PACE continues to evolve, particularly to the benefit of working-class families. The California legislature recently passed comprehensive consumer-protection legislation that strengthened PACE financing for homeowners. Two bills signed into law by Gov. Jerry Brown came after a year of working closely with consumer advocates, real-estate professionals, banks and other stakeholders. But while California's new regulatory framework serves as a model for other states, we must be cautious of advancing any efforts that would threaten the very foundation for why PACE was created: convenience, choice and affordability for everyday Americans.
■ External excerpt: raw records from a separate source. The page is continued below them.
@[simp] theorem clearResults_keeps (s : State) :
    (clearResults s).mem.h0 = s.mem.h0 ∧ (clearResults s).mem.h1 = s.mem.h1 ∧
    (clearResults s).mem.ein = s.mem.ein ∧ (clearResults s).params = s.params ∧
    (clearResults s).resWeight = s.resWeight ∧ (clearResults s).errInfo = s.errInfo ∧
    (clearResults s).irqEn = s.irqEn ∧ (clearResults s).keyClass = s.keyClass ∧ (clearResults s).err = s.err ∧
    (clearResults s).doneIrq = s.doneIrq ∧ (clearResults s).errIrq = s.errIrq ∧
    (clearResults s).winSel = s.winSel ∧ (clearResults s).winIdx = s.winIdx ∧ (clearResults s).seq = s.seq ∧
    (clearResults s).done = s.done ∧ (clearResults s).rst = s.rst ∧ (clearResults s).inputs = s.inputs ∧
    (clearResults s).rdata = s.rdata ∧ (clearResults s).fresh = s.fresh :=
  ⟨rfl, rfl, rfl, rfl, rfl, rfl, rfl, rfl, rfl, rfl, rfl, rfl, rfl, rfl, rfl, rfl, rfl, rfl, rfl⟩

@[simp] theorem accept_writes (c : Word) (s : State) :
    (accept c s).err = .none ∧ (accept c s).done = false ∧ (accept c s).seq = .busy c :=
  ⟨rfl, rfl, rfl⟩

@[simp] theorem accept_keeps (c : Word) (s : State) :
    (accept c s).mem = s.mem ∧ (accept c s).params = s.params ∧ (accept c s).iter = s.iter ∧
    (accept c s).lastTau = s.lastTau ∧ (accept c s).lastMaxUpc = s.lastMaxUpc ∧
    (accept c s).lastSynW = s.lastSynW ∧ (accept c s).resWeight = s.resWeight ∧
    (accept c s).errInfo = s.errInfo ∧ (accept c s).irqEn = s.irqEn ∧ (accept c s).keyClass = s.keyClass ∧
    (accept c s).doneIrq = s.doneIrq ∧ (accept c s).errIrq = s.errIrq ∧ (accept c s).winSel = s.winSel ∧
    (accept c s).winIdx = s.winIdx ∧ (accept c s).success = s.success ∧ (accept c s).stepReady = s.stepReady ∧
    (accept c s).wbusy = s.wbusy ∧ (accept c s).rst = s.rst ∧ (accept c s).inputs = s.inputs ∧
    (accept c s).rdata = s.rdata ∧ (accept c s).fresh = s.fresh :=
  ⟨rfl, rfl, rfl, rfl, rfl, rfl, rfl, rfl, rfl, rfl, rfl, rfl, rfl, rfl, rfl, rfl, rfl, rfl, rfl, rfl, rfl⟩

@[simp] theorem dropWrite_writes (s : State) :
    (dropWrite s).wbusy = true :=
  rfl

@[simp] theorem dropWrite_keeps (s : State) :
    (dropWrite s).mem = s.mem ∧ (dropWrite s).params = s.params ∧ (dropWrite s).iter = s.iter ∧
    (dropWrite s).lastTau = s.lastTau ∧ (dropWrite s).lastMaxUpc = s.lastMaxUpc ∧
    (dropWrite s).lastSynW = s.lastSynW ∧ (dropWrite s).resWeight = s.resWeight ∧
    (dropWrite s).errInfo = s.errInfo ∧ (dropWrite s).irqEn = s.irqEn ∧ (dropWrite s).keyClass = s.keyClass ∧
    (dropWrite s).err = s.err ∧ (dropWrite s).doneIrq = s.doneIrq ∧ (dropWrite s).errIrq = s.errIrq ∧
    (dropWrite s).winSel = s.winSel ∧ (dropWrite s).winIdx = s.winIdx ∧ (dropWrite s).seq = s.seq ∧
    (dropWrite s).done = s.done ∧ (dropWrite s).success = s.success ∧ (dropWrite s).stepReady = s.stepReady ∧
    (dropWrite s).rst = s.rst ∧ (dropWrite s).inputs = s.inputs ∧ (dropWrite s).rdata = s.rdata ∧
    (dropWrite s).fresh = s.fresh :=
  ⟨rfl, rfl, rfl, rfl, rfl, rfl, rfl, rfl, rfl, rfl, rfl, rfl, rfl, rfl, rfl, rfl, rfl, rfl, rfl, rfl, rfl,
    rfl, rfl⟩

@[simp] theorem storeCtrl_writes (v : Word) (s : State) :
    (storeCtrl v s).irqEn = v.getLsbD 0 ∧ (storeCtrl v s).keyClass = v.extractLsb' 1 2 :=
  ⟨rfl, rfl⟩
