-- ==== Sys2Proof/Tests/Slice0.lean ====
section
/-! SUPPORT. Tests: expected values are those of the encodings of spec/30_encoding.md R101 and of the worked examples V1 to V32 of
spec/95_test_vectors.md, each named where it is used; then, for every statement with hypotheses, a witness that they can hold
together. -/

namespace Sys2Proof.Tests

-- The tests are checked one after another: many at once would each wait in a thread of its own for the kernel.
set_option Elab.async false

open Sys2Proof Sys2Proof.Machine

/-! ### Small states -/

/-- The fixture's sizes with one of the informative configurations (spec/95_test_vectors.md §0). -/
def fixture (a : AlgoId) : Params := ⟨11, 3, 2, 5, a, by decide⟩

/-- S0: after reset and INIT. -/
def idle (p : Params) : State := { State.resetFor p with seq := .idle }

/-- S0 with the key K2 and a SYN word loaded. -/
def k2 (a : AlgoId) (syn : Word) : State :=
  let s := idle (fixture a)
  { s with mem := { s.mem with h0 := [0#32, 1#32, 5#32], h1 := [0#32, 3#32, 4#32], syn := unpackWord s.mem.syn 0 syn } }

/-- A state with words of EIN_0 and EIN_1 loaded. -/
def withEin (s : State) (e0 e1 : Word) : State :=
  { s with mem.ein := unpackWord (zeroV s.params.r) 0 e0 ++ unpackWord (zeroV s.params.r) 0 e1 }

/-- The state a command ends in. -/
def after (i : Instr) (s : State) : State :=
  match exec i s with
  | .next t => t
  | .fault _ => s
  | .refused _ => s

/-- A decoder state prepared by DEC_INIT. -/
def prepared : State := after .decInit (k2 .tc1 0x000000AF#32)

/-- A prepared state in which DEC_STEP runs. -/
def stepping : State := { prepared with seq := .busy 0x00000006#32, done := false }

/-- A state in which a command runs. -/
def running (c : Word) : State := { k2 .tc1 0#32 with seq := .busy c }

/-! ### Decoding: words written out from R100 and R101, RSVD (31:8) above OP (7:0) -/

theorem test_decode_nop : decodeWord 0b00000000000000000000000000000000#32 = some .nop := by decide
theorem test_decode_cprod0 : decodeWord 0b00000000000000000000000000000001#32 = some .cprod0 := by decide
theorem test_decode_cprod1 : decodeWord 0b00000000000000000000000000000010#32 = some .cprod1 := by decide
theorem test_decode_syndrome : decodeWord 0b00000000000000000000000000000011#32 = some .syndrome := by decide
theorem test_decode_decode : decodeWord 0b00000000000000000000000000000100#32 = some .decode := by decide
theorem test_decode_decInit : decodeWord 0b00000000000000000000000000000101#32 = some .decInit := by decide
theorem test_decode_decStep : decodeWord 0b00000000000000000000000000000110#32 = some .decStep := by decide
theorem test_decode_clear : decodeWord 0b00000000000000000000000000000111#32 = some .clear := by decide
theorem test_decode_table : decodeTableWord 32 0x00000005 = some .decInit ∧ decodeTableWord 8 0x05 = some .decInit ∧
    decodeTableWord 32 0x00000500 = none ∧ decodeTableWord 40 0x05 = none := by decide

/-- R103: the words V12 and V13 name. -/
theorem test_decode_refuses : decodeWord 0x00000104#32 = none ∧ decodeWord 0x00000008#32 = none ∧
    decodeWord 0x80000000#32 = none ∧ decodeWord 0x000000FF#32 = none := by decide

/-! ### Well-formedness: an ill-formed term for each check -/

theorem test_wf_instr : [Instr.nop, .cprod0, .cprod1, .syndrome, .decode, .decInit, .decStep, .clear].all Instr.wf := by
  decide
theorem test_wf_rsvd : rsvdClear 0x00000104#32 = false ∧ legalWord 0x00000104#32 = false := by decide
theorem test_wf_op : opKnown 0x00000008#32 = false ∧ legalWord 0x00000008#32 = false ∧ legalWord 0x7#32 = true := by
  decide
theorem test_wf_params_prime : legalParams 9 3 2 5 = false ∧ legalParams 1 1 1 1 = false ∧
    legalParams 0 0 0 0 = false := by decide
theorem test_wf_params_w : legalParams 11 0 2 5 = false ∧ legalParams 11 12 2 5 = false ∧
    legalParams 11 11 2 5 = true := by decide
theorem test_wf_params_t : legalParams 11 3 0 5 = false ∧ legalParams 11 3 23 5 = false ∧
    legalParams 11 3 22 5 = true := by decide
theorem test_wf_params_nbIter : legalParams 11 3 2 0 = false ∧ legalParams 11 3 2 (2 ^ 32) = false ∧
    legalParams 11 3 2 (2 ^ 32 - 1) = true := by decide
theorem test_wf_memory : (Memory.zero (fixture .tc1)).wf (fixture .tc1) = true ∧
    ({ Memory.zero (fixture .tc1) with syn := zeroV 10 }).wf (fixture .tc1) = false ∧
    ({ Memory.zero (fixture .tc1) with h0 := [] }).wf (fixture .tc1) = false ∧
    ({ Memory.zero (fixture .tc1) with upc := List.replicate 22 4 }).wf (fixture .tc1) = false := by decide
theorem test_wf_program : Program.wf (Pseudo.poll "L").expand = true ∧
    Program.wf ((Pseudo.poll "L").expand ++ (Pseudo.poll "L").expand) = false ∧
    Program.wf [.ifGoto (.bitIs "s" 2 false) "FAIL"] = false := by decide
Considering that more than half of our nation's housing stock was built before 1980, the growth of PACE comes at an opportune time. Homeowners who have taken advantage of the program will collectively save nearly $1 billion on their utility bills during the lifetime of their completed PACE projects. California is set to save more than 10 billion gallons of water and reduce carbon dioxide emissions by more than four million metric tons because of PACE.
As an added bonus, PACE has created more than 40,000 jobs, reinvigorating many local economies. What's more, recent studies have decisively rebutted claims of PACE-induced mortgage delinquencies and defaults. Independent research by the credit-rating agency DBRS, for example, shows a healthy multi-state residential PACE market, stating that "PACE delinquency metrics are lower than general aggregate property tax and single-family residential only property tax delinquency levels."
The opportunity to help homeowners live in stronger homes that are more energy-efficient, comfortable and secure for their families is an exciting prospect for communities across our country. It's equally important to ensure the consumers are protected so they can effectively choose financing tools that work for them.
The real story of PACE is that it is an economic powerhouse. Its benefits can now be felt in more than 500 U.S. cities and counties. The outlook for state and local leaders who wish to unlock private capital to create local jobs, protect our environment and help property owners strengthen their homes has never looked brighter.